Most black Americans think race was a major factor in the deaths of Garner and Brown, and most whites do not, according to Pew Research polling. How do you explain that?Over the years, there have been various incidents where you see this racial dichotomy in the thinking of white America and black America. It just reflects on a very different reality. In spite of all the progress that has been made—and there’s clearly been progress made on race relations—the divide has never been closed, in terms of how black people see what’s happening in this country and how white people see it. And so given the lives that we lead and what has happened both contemporarily and historically, you’ll continue to get this divide.

Isn’t part of what makes that dichotomy so difficult to understand is that we have a black president, and we are evaluating progress in that context?While that represents progress at one level, it has no real impact on the day-to-day lives of the people we’re talking about.
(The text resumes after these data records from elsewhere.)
-- ==== Sys2Proof/Laws/Memory.lean ====
section
/-! SUPPORT. Every operation that writes physical memory keeps its canonical form, and what a write of memory leaves alone. -/

namespace Sys2Proof.Machine

/-! ## The cells -/

theorem memWrite_wf (m : List Host.Cell) (a : Nat) (b : Byte) (h : Memory.wf m = true) : Memory.wf (memWrite m a b) = true :=
  mwf_mset memDefault m a b h

theorem memWrites_wf (l : List Byte) : ∀ (m : List Host.Cell) (a : Nat), Memory.wf m = true → Memory.wf (memWrites m a l) = true := by
  induction l with
  | nil => exact fun _ _ h => h
  | cons b bs ih => exact fun m a h => ih _ _ (memWrite_wf m a b h)

/-- A byte outside the written ones reads as before. -/
theorem memWrites_other (l : List Byte) : ∀ (m : List Host.Cell) (a b : Nat), b < a ∨ a + l.length ≤ b →
    memRead (memWrites m a l) b = memRead m b := by
  induction l with
  | nil => exact fun _ _ _ _ => rfl
  | cons x xs ih =>
    intro m a b h
    simp only [List.length_cons] at h
    rw [memWrites, ih _ _ _ (by omega)]
    exact mget_mset_other memDefault m a b x (by omega)

/-- A written byte reads as what was written. -/
theorem memWrites_same (l : List Byte) : ∀ (m : List Host.Cell) (a i : Nat) (h : i < l.length), memRead (memWrites m a l) (a + i) = l[i] := by
  induction l with
  | nil => intro m a i h; simp at h
  | cons x xs ih =>
    intro m a i h
    cases i with
    | zero =>
      rw [memWrites, memWrites_other xs _ (a + 1) (a + 0) (Or.inl (by omega))]
      exact mget_mset_same memDefault m a x
    | succ i =>
      have := ih (memWrite m a x) (a + 1) i (by simpa using h)
      rw [memWrites, show a + (i + 1) = a + 1 + i by omega]
      simpa using this

/-! ## Folds -/

/-- What every step of a fold keeps, the fold keeps. -/
theorem foldl_keeps {α β : Type} (P : β → Prop) (f : β → α → β) (hf : ∀ b a, P b → P (f b a)) (l : List α) :
    ∀ b, P b → P (l.foldl f b) := by
  induction l with
  | nil => exact fun _ h => h
  | cons a l ih => exact fun b h => ih _ (hf b a h)

/-! ## What the coherence protocol does to memory

The messages and entries of the directories leave memory alone; data reach it through `cleanLine` and the copier alone. -/

/-- A fold of steps that leave memory alone leaves it alone. -/
theorem foldl_mem {α : Type} (f : State → α → State) (hf : ∀ s a, (f s a).mem = s.mem) (l : List α) (s : State) :
    (l.foldl f s).mem = s.mem :=
  foldl_keeps (fun t : State => t.mem = s.mem) f (fun b a h => (hf b a).trans h) l s rfl

@[simp] theorem State.modLine_mem (s : State) (c : CacheId) (l : Nat) (f : CacheLine → CacheLine) : (s.modLine c l f).mem = s.mem := rfl
@[simp] theorem State.dropReservations_mem (s : State) (l : Nat) (p : Nat → Bool) : (s.dropReservations l p).mem = s.mem := rfl
@[simp] theorem State.mapCopies_mem (s : State) (l : Nat) (p : Nat → Bool) (f : CacheLine → CacheLine) : (s.mapCopies l p f).mem = s.mem := rfl
@[simp] theorem State.invalidate_mem (s : State) (l : Nat) (p : Nat → Bool) : (s.invalidate l p).mem = s.mem := rfl
@[simp] theorem State.mergeDirty_mem (s : State) (l off : Nat) (b : List Byte) : (s.mergeDirty l off b).mem = s.mem := rfl
@[simp] theorem State.used_mem (s : State) (n l w : Nat) (a : Bool) : (s.used n l w a).mem = s.mem := rfl
@[simp] theorem State.sendSnoop_mem (s : State) (c : CacheId) (l : Nat) (m : Snoop) : (s.sendSnoop c l m).mem = s.mem := rfl
@[simp] theorem State.grant_mem (s : State) (c : CacheId) (l : Nat) (st : LineState) : (s.grant c l st).mem = s.mem := rfl
@[simp] theorem State.acked_mem (s : State) (c : CacheId) (l : Nat) : (s.acked c l).mem = s.mem := rfl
It has zero impact. … I never thought personally that I would live to see a black person or a biracial person elected president. But once he was elected, I never thought he was going to have a significant impact on what we’re talking about—in the same way I realized as school superintendent there was a limited impact I could have on the things I saw. And that’s a difficult thing to come to grips with.

The Pew poll also found most African Americans expect relations between police and minorities will actually get worse. Can you address that pessimism?It’s not like there’s no material basis for this pessimism. It’s because you continue to see this happening over and over and over again.

What role can schools play?Schools are extremely important to create the possibility for individual lives to be better. And the hope is that if you can change their individual lives, it will have an impact on their families. It is a life raft for those kids. When I started out, I actually thought I could change the world. I really did.

You don’t believe that anymore?Not in the same way. … I now feel like what I’m on is a rescue mission. And what I’m trying to do is rescue as many kids as I can. … As I say to people all the time, you don’t know what saving the life of that one kid is going to mean to the world. And I think we’re all carrying that hope around that these kids we make a difference for, that they’re going to have an impact on the world.

Can you chip away at the distrust of the police among black people?You know, hopefully. My pessimism doesn’t frustrate me to the point that I’m not going to get out and continue to fight. My pessimism leads me to fight harder, or try to understand how I can do it differently.

Are you more pessimistic about the overall public education crisis given this current environment?The question is, do we have the political environment that will allow the level of change that we need to really make a significant difference? And unfortunately, I would say right now, we don’t.

Why? Because we lack real bold leadership?Yes, and it can’t just be driven by what the polls say. … The kinds of things that you’re working on, Campbell, the kinds of things that I’m working on, you have to push through them, in spite of the political dynamic it creates. Because not only is it right; it’s absolutely clear that as long as these things stay in place, the level and types of change that we need are not going to happen.

How do you talk to children about Garner and Ferguson?It partly depends on their questions. The way that I’ve tried to raise my children, for better or for worse, is there’s a part of me telling them stuff, and there’s a part of me listening. And I think if we’re not prepared to listen, the telling part is going to be less effective.

Is education a civil rights issue?I never used that terminology. When I look at the education reform effort, I see an effort to do what (Brazilian educator) Paulo Freire said, and that was to make sure that people are able to engage in the practice of freedom. Which means the transformation of their world. And I would like for this generation to define its own movement.